Tidak banyak yang Habibie tahu mengenai perpisahan Rey dan Alisha. Toh, semenjak kuliah di Bandung, Habibie pulang hanya ketika hari raya. Terlebih setelah selesai kuliah, sebuah perusahaan asing tambang minyak bumi di Jawa Tengah, menerima lamarannya.
Sejujurnya, Habibie kecewa dengan keputusan Rey dan Alisha untuk berpisah.

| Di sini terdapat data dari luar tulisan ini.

-- ==== Sys2Proof/Machine/ParseBits.lean ====
section
/-! DEFINITION. PARSE_BITS, the host's string boundary (spec/42_decode.md R70–R73). -/

namespace Sys2Proof.Machine

/-- The binary digits U+0030 and U+0031, and no other character (R72, D10). -/
def isBinaryDigit (c : Char) : Bool := c = '0' || c = '1'

/-- The index of the first character that is no binary digit, counted from `start` (R73: the lowest). -/
def firstNonBinary (start : Nat) : Str → Option Nat
  | [] => none
  | c :: cs => if isBinaryDigit c then firstNonBinary (start + 1) cs else some start

/-- The number a digit string stands for, `acc` being the digits before it: the leftmost is the most significant
(spec/20_memory.md R30). -/
def binaryValue (acc : Nat) : Str → Nat
  | [] => acc
  | c :: cs => binaryValue (2 * acc + if c = '1' then 1 else 0) cs

/-- PARSE_BITS (R70): the length check first (R71), then the digit check (R72, R73); never padded or truncated. -/
def parseBits (s : Str) : Except MalformedInputError Word :=
  if s.length ≠ 32 then .error (.wrongLength s.length)
  else match firstNonBinary 0 s with
    | some index => .error (.nonBinaryChar index)
    | none => .ok (BitVec.ofNat 32 (binaryValue 0 s))

end Sys2Proof.Machine
end

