-- ==== Sys2Proof/Certificates/Slice0/Obligations.lean ====
section
/-! DEFINITION. The statements for the provers. Each is a rule of the spec, or rests on the sections its entry of
OBLIGATIONS.json cites. Where a clause is a choice of the spec's own (D<n>) or of the model (log <n>), the docstring
says so. `w.extractLsb hi lo` is the spec's slice `w[hi:lo]` (R10). -/

open Sys2Proof Sys2Proof.Machine

/-! ## The step, and what runs in it -/

/-- A STEP RUNS THE DECODED INSTRUCTION. The Word that the host presents, alone or through a string that parses to it,
is driven on the input port and `exec` of the instruction it decodes to is the step, from the state without that
action. With no action left, the Word still on the port is evaluated again (the model's choices, logs 4 and 5). -/
def Obligations.StepRunsTheDecodedInstruction : Prop :=
  ∀ (s : State) (w : Word) (rest : List HostAction),
    (s.actions = .present w :: rest →
      step s = exec (decode w) { s with word := some w, actions := rest }) ∧
    (∀ bits, s.actions = .decodeBits bits :: rest → parseBits bits = .ok w →
      step s = exec (decode w) { s with word := some w, actions := .readRecord :: rest }) ∧
    (∀ bits, s.actions = .display bits :: rest → parseBits bits = .ok w →
      step s = exec (decode w) { s with word := some w, actions := .render :: rest }) ∧
    (s.actions = [] → s.word = some w → step s = exec (decode w) s)

/-- The Word placed by `withFetchWord` is the one the very next step runs, and `decodeTableWord` reads the same
instruction from it (the model's choices, logs 3 and 15). -/
def Obligations.PlacedWordRunsInTheNextStep : Prop :=
  ∀ (s : State) (nbits n : Nat), nbits ≤ 32 →
    decodeTableWord nbits n = some (decode (BitVec.ofNat 32 (n % 2 ^ nbits))) ∧
    step (s.withFetchWord nbits n) =
      exec (decode (BitVec.ofNat 32 (n % 2 ^ nbits)))
        { s with word := some (BitVec.ofNat 32 (n % 2 ^ nbits)) }

/-! ## The instructions: what each does, that it completes, and its frame -/

/-- R57, EXTRACT_R. The row R_FORMAT, and no other, runs for a Word with opcode 0. It completes; it drives rs, rt, rd,
shamt and funct with their slices; the record is R with those fields; nothing but the output ports changes. -/
def Obligations.RFormatExtractsItsFields : Prop :=
  ∀ (w : Word) (s : State), w.extractLsb 31 26 = 0#6 →
    decode w = .rFormat (w.extractLsb 25 21) (w.extractLsb 20 16) (w.extractLsb 15 11) (w.extractLsb 10 6)
      (w.extractLsb 5 0) ∧
    ∃ o : Outputs, exec (decode w) s = .next { s with outputs := some o } ∧
      o.rs = w.extractLsb 25 21 ∧ o.rt = w.extractLsb 20 16 ∧ o.rd = w.extractLsb 15 11 ∧
      o.shamt = w.extractLsb 10 6 ∧ o.funct = w.extractLsb 5 0 ∧
      o.record = .r (w.extractLsb 25 21) (w.extractLsb 20 16) (w.extractLsb 15 11) (w.extractLsb 10 6)
        (w.extractLsb 5 0)

/-- R58, EXTRACT_I. Every row I_OPnn: a Word whose opcode is none of 0, 2 and 3 completes; it drives opcode, rs, rt and
imm with their slices; the record is I with those fields, and the immediate's value is the signed reading of its 16
bits; nothing but the output ports changes. -/
def Obligations.IFormatExtractsItsFields : Prop :=
  ∀ (w : Word) (s : State), w.extractLsb 31 26 ≠ 0#6 → w.extractLsb 31 26 ≠ 2#6 → w.extractLsb 31 26 ≠ 3#6 →
    ∃ o : Outputs, exec (decode w) s = .next { s with outputs := some o } ∧
      o.opcode = w.extractLsb 31 26 ∧ o.rs = w.extractLsb 25 21 ∧ o.rt = w.extractLsb 20 16 ∧
      o.imm = w.extractLsb 15 0 ∧
      o.record = .i (w.extractLsb 31 26) (w.extractLsb 25 21) (w.extractLsb 20 16) (w.extractLsb 15 0) ∧
      immediateSigned o.imm = BitVec.toInt (w.extractLsb 15 0)

/-- R59, EXTRACT_J. The rows J_OP02 and J_OP03: a Word whose opcode is 2 or 3 completes; it drives opcode, addr and
jtarget; the address is `w & 0x03FFFFFF`; the byte target is the address with 00 after it; the record is J with those
fields; nothing but the output ports changes. -/
def Obligations.JFormatExtractsItsFields : Prop :=
  ∀ (w : Word) (s : State), w.extractLsb 31 26 = 2#6 ∨ w.extractLsb 31 26 = 3#6 →
    ∃ o : Outputs, exec (decode w) s = .next { s with outputs := some o } ∧
      o.opcode = w.extractLsb 31 26 ∧ o.addr = w.extractLsb 25 0 ∧
      o.addr.setWidth 32 = w &&& 0x03FFFFFF#32 ∧
      o.jtarget = w.extractLsb 25 0 ++ 0#2 ∧
      o.record = .j (w.extractLsb 31 26) (w.extractLsb 25 0)

/-- EVERY INSTRUCTION COMPLETES. For each of the 64 constructors, with every operand, in every state, exec answers the
next state in which the output ports carry the port table's values (spec/10_state.md section 2) of the instruction's
own Word, and everything else is as it was. The port set and the off-variant values are the spec's own choices D2 and
D5. -/
def Obligations.EveryInstructionDrivesThePortsOfItsWord : Prop :=
  ∀ (i : Instr) (s : State), exec i s = .next { s with outputs := some (outputsOf (encode i)) }

/-- The fields of an instruction reach the record unchanged: for each of the 64 constructors, exec completes, and the
record on the ports is the one with the instruction's own fields and its row's opcode. -/
def Obligations.EveryInstructionYieldsItsRecord : Prop :=
  ∀ (i : Instr) (s : State), ∃ t o, exec i s = .next t ∧ t.outputs = some o ∧ o.record = i.record

/-- FRAME, for each of the 64 instructions: an evaluation changes the output ports only. The Word on the input port,
the host's actions, its results and its tables are as before: the block decodes and does not execute (D8). -/
def Obligations.EvaluationChangesOnlyTheOutputPorts : Prop :=
  ∀ (i : Instr) (s t : State), exec i s = .next t →
    t.word = s.word ∧ t.actions = s.actions ∧ t.results = s.results ∧ t.tables = s.tables

/-- The port table (spec/10_state.md section 2): after the evaluation of any Word every field port carries its slice,
whatever the format. The ports outside the format's variant are the spec's own choice D5 (log 10). -/
def Obligations.EveryFieldPortCarriesItsSlice : Prop :=
  ∀ (w : Word) (s : State), ∃ o : Outputs, exec (decode w) s = .next { s with outputs := some o } ∧
    o.opcode = w.extractLsb 31 26 ∧ o.rs = w.extractLsb 25 21 ∧ o.rt = w.extractLsb 20 16 ∧
    o.rd = w.extractLsb 15 11 ∧ o.shamt = w.extractLsb 10 6 ∧ o.funct = w.extractLsb 5 0 ∧
    o.imm = w.extractLsb 15 0 ∧ o.addr = w.extractLsb 25 0 ∧ o.jtarget = w.extractLsb 25 0 ++ 0#2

Betapa tidak? Habibie pernah mengidolakan pasangan ini. Ia juga bercita-cita, kelak akan menemukan belahan jiwanya, dan mereka hidup bahagia seperti Rey dan Alisha.
Marwa pernah bercerita kepada Habibie, saat Habibie bertanya mengenai pernikahan Rey.
"Alisha pergi, dia yang meninggalkan Abangmu."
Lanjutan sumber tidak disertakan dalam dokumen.